Nuro Driverless Delivery Robot

Not all last mile solutions have to be purely autonomous. The gita, for instance, is a short, round robot that can carry pizza, party supplies, or any other material up to 40 pounds (about 18kg) while trailing a person. It is being marketed more as a robo-butler than a delivery mechanism, but as a last mile delivery system, it could be used as a convoy to help a deliveryman “carry” more goods.

Opportunities abound for the last mile

Automating the last mile is a new project, which means there are many kinks to work out. These drones need to be visible. Nuro’s unmanned R2 is the size of a car and easily visible, but other robots are quite small. Smaller vehicles such as Starship’s robots are below eye level and can be tripping hazards. The 30 inch (76.2cm) Amazon Scout is designed to blend into the environment with its blue hue and relatively unremarkable design, but it flashes lights to tell people it is crossing the street. It may not be enough, especially when it goes on the road. Aerial drones themselves need to be visible to humans, fowl, air traffic controllers, and airships. While few discuss this possibility, companies also need to ensure the drones do not accidentally drop their packages or themselves on the customers’ vehicles, houses, or heads.

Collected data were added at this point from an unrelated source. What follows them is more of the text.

/-- A head's run-time state while enabled (R256 to R275, R294). Times are of the running-rate clock. -/
structure HeadSt where
  /-- Values of the frame in progress, or of the latest one, whose line timing runs on in blanking (R261, R264). -/
  geo : Geo
  /-- The latest frame start. -/
  t0 : Nat
  inFrame : Bool
  /-- Active lines handed over. -/
  sent : Nat
  /-- Next line to fetch. -/
  fetched : Nat
  bank : List BankLine
  /-- The commit window of the latest frame has closed. -/
  closed : Bool
  /-- Captured values wait for the end of active. -/
  accepted : Bool
  /-- The line at which blanking began; none: VMIN already elapsed (R262). -/
  blank : Option Nat
  /-- Frames started since enable. -/
  count : Nat
  /-- s of R294. -/
  s : Nat
  /-- Bay of the latest frame started. -/
  last : Option (Nat × Nat)
  /-- The latest bays from which a frame has been started since enable (R294): canvas and epoch, or 64 + bay and GEN of a head with MEMBER 0. -/
  started : List (Nat × Nat)
  /-- Bay, GEN and epoch of the latest frame completed. -/
  shown : Option (Nat × Nat × Nat)
  /-- The latest epoch from which a frame was completed. -/
  doneEpoch : Option Nat
  /-- Epochs committed since enable and not yet completed or passed over. -/
  unshown : List Nat
  /-- Without a canvas: a head commit has been applied since the latest frame start. -/
  hostReady : Bool
  /-- Fixed timing: the epoch that has become ready, whose frame is to start. -/
  fixedDue : Option Nat
  /-- The frame in progress comes from the direct stream (R269). -/
  direct : Bool
  /-- Repeats in the run so far. -/
  run : Nat
  /-- The HEAD hold of the frame in progress is held. -/
  held : Bool
  /-- A read of the frame in progress has failed. -/
  readFail : Bool
  /-- Bays with a read failure (R267). -/
  failed : List (Nat × Nat)
  /-- The ledger of the frame in progress: why it could not be read, and its entries (R272). -/
  ledBad : Option Nat
  ledger : List (List Nat)
  /-- Frames judged, latest first. -/
  frames : List GateFrame
  /-- The latest verdict of each stall (R275). -/
  hist : List (Nat × Nat)
  /-- Hatch colours A and B, tick light and dark, as they stood at the frame start (R282). -/
  cols : List Nat
deriving DecidableEq, Repr

/-- A Belja packet handed over to a lane (R287 to R292). -/
structure BlPkt where
  head : Nat
  typ : Nat
  group : Nat
  frame : Nat
  rep : Bool
  d24 : Bool
  lidx : Nat
  nl : Nat
  payload : List Nat
  /-- The clock by which its last symbol must leave (R301). -/
  bound : Option Nat
  /-- Its own packet time and P_L are added to the bound at the send. -/
  plusPl : Bool
  plusOwn : Bool
deriving DecidableEq, Repr

/-- A Belja lane in use by a packetiser's page (R298 to R300). Times are of the running-rate clock. -/
structure BlLane where
  queue : List BlPkt
  /-- The next slot turn, 0 to 7; 8 at the wrap. -/
  pos : Nat
  /-- The slot in use. -/
  slot : Option Nat
  /-- End of the packet being sent. -/
  busy : Nat
  /-- Active copy: false A, true B. -/
  copy : Bool
  /-- A swap is requested and not yet made. -/
  swap : Bool
  /-- Contents written to the slot in use, effective at the packet's end. -/
  held : Option Nat
  /-- End of the latest packet of each head on the lane. -/
  last : Store Nat
deriving DecidableEq, Repr

/-- The output check of a canvas (R280). -/
structure CrcSt where
  n : Nat
  wcrc : Nat
  need : Option (List Nat)
  got : List Nat
  pend : List Nat
  dead : Bool
  /-- The canvas size of its epoch, and the rectangle that each head sent (R280). -/
  size : Nat × Nat
  rects : List (Nat × Geo)
  /-- Words contributed: head, canvas row, column, bytes. -/
  rows : List (Nat × Nat × Nat × List Nat)
deriving DecidableEq, Repr

/-- A test lane's pattern generator and checker (R315, R316). -/
structure PatSt where
  /-- The generator began: running-rate clock, and what fixes where in its pattern. -/
  start : Nat
  seed : Nat
  /-- Bits that INJ_ONE inverted, by number. -/
  ones : List Nat
  /-- The latest bits, the latest first: as received; while locked as the pattern has them. -/
  rx : List Bool
  /-- Which of the latest 64 bits compared were in error, the latest first. -/
  errs : List Bool
  /-- Bits compared, below the unit of LN_PAT_BITS. -/
  bits : Nat
deriving DecidableEq, Repr

/-- A direct frame's source: epoch, output bay, ledger bay and composed lines (R253). -/
structure DirectSt where
  n : Nat
  bay : Nat
  gen : Nat
  lbay : Nat
  lgen : Nat
  wcrc : Nat
  /-- Pixel words, line by line. -/
  rows : List (List Nat)
  /-- The ledger has been committed: heads start from it. -/
  ready : Bool
  /-- Tile rows for which a DIRECT_UNDERRUN record has been written. -/
  under : List Nat
deriving DecidableEq, Repr

/-- A ledger as a scan-out engine read it, once for all of its heads (R272): the output bay it is of, why it could not be read, its
entries. -/
structure LedgerSt where
  bay : Nat
  gen : Nat
  bad : Option Nat
  entries : List (List Nat)
deriving DecidableEq, Repr

/-- A record bay of the output tap (R330). -/
structure TapRec where
  bay : Nat
  gen : Nat
  f : Nat
  ts : Nat
  /-- Size and depth of the recorded frame. -/
  w : Nat
  h : Nat
  d24 : Bool
deriving DecidableEq, Repr

/-- A recording channel while enabled (R327 to R339). -/
structure EncCh where
  geo : Geo
  /-- The latest block recorded (R329). -/
  block : Option Nat
  /-- F of the latest frame that the tap met at its FRAME_START in a block without a recorded frame (R329). -/
  seen : Option Nat
  /-- The bay being written. -/
  tap : Option TapRec
  /-- FRAME_END has passed and writes await their acknowledgement. -/
  ended : Option TapRec
  queue : List TapRec
  gap : Bool
  /-- The next picture is IDR. -/
  idr : Bool
  sinceIdr : Nat
  /-- VCL bits of earlier pictures, newest first. -/
  win : List Nat
  /-- Reconstructed bays, newest first. -/
  refs : List (Nat × Nat)
  size : Nat × Nat
deriving DecidableEq, Repr

/-- A record in a ring bay that its stream has not consumed (R336, R337): the bay with its GEN, the offset, and the bytes, header
included. -/
structure RingRec where
  bay : Nat
  gen : Nat
  off : Nat
  len : Nat
deriving DecidableEq, Repr

/-- The picture in progress of an encode pipeline (R332 to R336). -/
structure EncJob where
  ch : Nat
  rec_ : TapRec
  idr : Bool
  gap : Bool
  cap : Nat
  winOver : Bool
  /-- The verdict table as read from the record bay (R331). -/
  table : List Nat
  /-- The bay of REF_CLASS that takes the reconstruction. -/
  recon : Option (Nat × Nat)
deriving DecidableEq, Repr

/-- A frame of the yoke (R367). -/
structure YkFrame where
  vc : Nat
  typ : Nat
  seq : Nat
  data : List Nat
  /-- The Ethernet frame that a received FWD or MERGE carries. -/
  frame : Option NetFrame
  /-- How often a frame sent has been resent (R370). -/
  resent : Nat
deriving DecidableEq, Repr

/-- One virtual channel of the yoke, both directions (R370, R371). -/
structure YkVc where
  /-- Next SEQ to send. -/
  next : Nat
  unacked : List YkFrame
  /-- Frames without credit: type, payload, running-rate clock at which they began to wait. -/
  wait : List (Nat × List Nat × Nat)
  /-- Next SEQ expected. -/
  rx : Nat
  /-- Frames received ahead of a missing one. -/
  held : List YkFrame
  ackDue : Bool
  nak : Bool
  /-- Credits freed since the last header that carried their count, the count of all since link-up, and the partner's last count
  accepted, both modulo 2^16 (R468). -/
  owed : Nat
  freed : Nat
  seen : Nat
  /-- The running-rate clock of the latest progress of ACK (R370). -/
  progress : Nat
deriving DecidableEq, Repr

/-- A check value (R380): 0 line CRC, 1 FRAME_SUM, 2 EPOCH_SUM; head or canvas; F or epoch; group; values. -/
structure ChkVal where
  kind : Nat
  obj : Nat
  n : Nat
  sub : Nat
  vals : List Nat
  /-- The head's or canvas's count when it was kept. -/
  born : Nat
deriving DecidableEq, Repr

/-- An entry of the ingress sequencer (R377): merged stamp, origin, forward number, the frame. -/
structure MergeEnt where
  m : Nat
  t : Nat
  origin : Nat
  fnum : Nat
  pkt : PktSlot
deriving DecidableEq, Repr

/-- Reports of one kind in the current second (R381). -/
structure RepRate where
  from_ : Nat
  sent : Nat
  withheld : Nat
deriving DecidableEq, Repr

You cannot have package delivery without the actual delivery. Where a package should be delivered is not always obvious. Sometimes the package should be delivered to the end of a long driveway, sometimes to the front door of a house, and sometimes to an apartment on the tenth floor. One solution is for the company to require a human receiver; Starship’s robots only unseal their top when the receiver uses the smartphone app to open it, and Amazon asks that people take the packages out of the Scouts themselves. Alphabet’s Wing uses a hook to drop off and pick up deliveries with the person below doing delivery and pick-up. As a result, many of these services focus on deliveries where they can guarantee a human will pick up the item on delivery, using signatures, cameras, and/or smartphone apps to verify delivery. Eventually, companies will need to figure out how to deliver packages without human intervention; it is conceivable a drone could deliver a package to an apartment balcony on the tenth floor.

Last mile delivery faces the important challenge of stabilizing the packages themselves, particularly when food is involved. It is one thing for a drone to carry a book or football, but when delivering a pizza, you want to make sure the toppings remain on the pizza. Terrestrial robots such as the Starship robot can handle food more easily, but even they need to keep the food in the container, and even a gita carrying a compact laptop can run into a pothole.

Last-minute delivery is not a science fiction concept; it is already here. Some of these companies are still in the pilot stage, but firms such as Flytrex are already serving almost half of Reykjavik, Iceland, and UPS has the U.S. Federal Aviation Administration’s approval to fly as many drones as it wants. Autonomous and semi-autonomous package delivery systems are not yet ubiquitous, but they will be. This ubiquity offers many opportunities to companies. Restaurants may want to consider either having their own drone fleets or renting someone else’s. Autonomous vehicle owners could rent out their vehicles to package delivery services while not using them. Companies need to be aware of regulation before making a large investment. For example, towns might start limiting how many sidewalk robots can be on sidewalks. Private citizens may also want to own drones to pick up their packages. This is a whole new world of opportunity.

Alexander Soley

About Alexander Soley

Alexander Soley is an Independent Consultant who specializes in strategy and analysis in technology innovation from a commercial and regulatory perspective. He has a special interest in autonomous and connected vehicles and how they will affect society. He has experience with enterprise storage, cloud-native applications, digital twins, and regulating the Internet of Health. He has a background in international relations and business and has experience with both start-ups and a Fortune 500 company.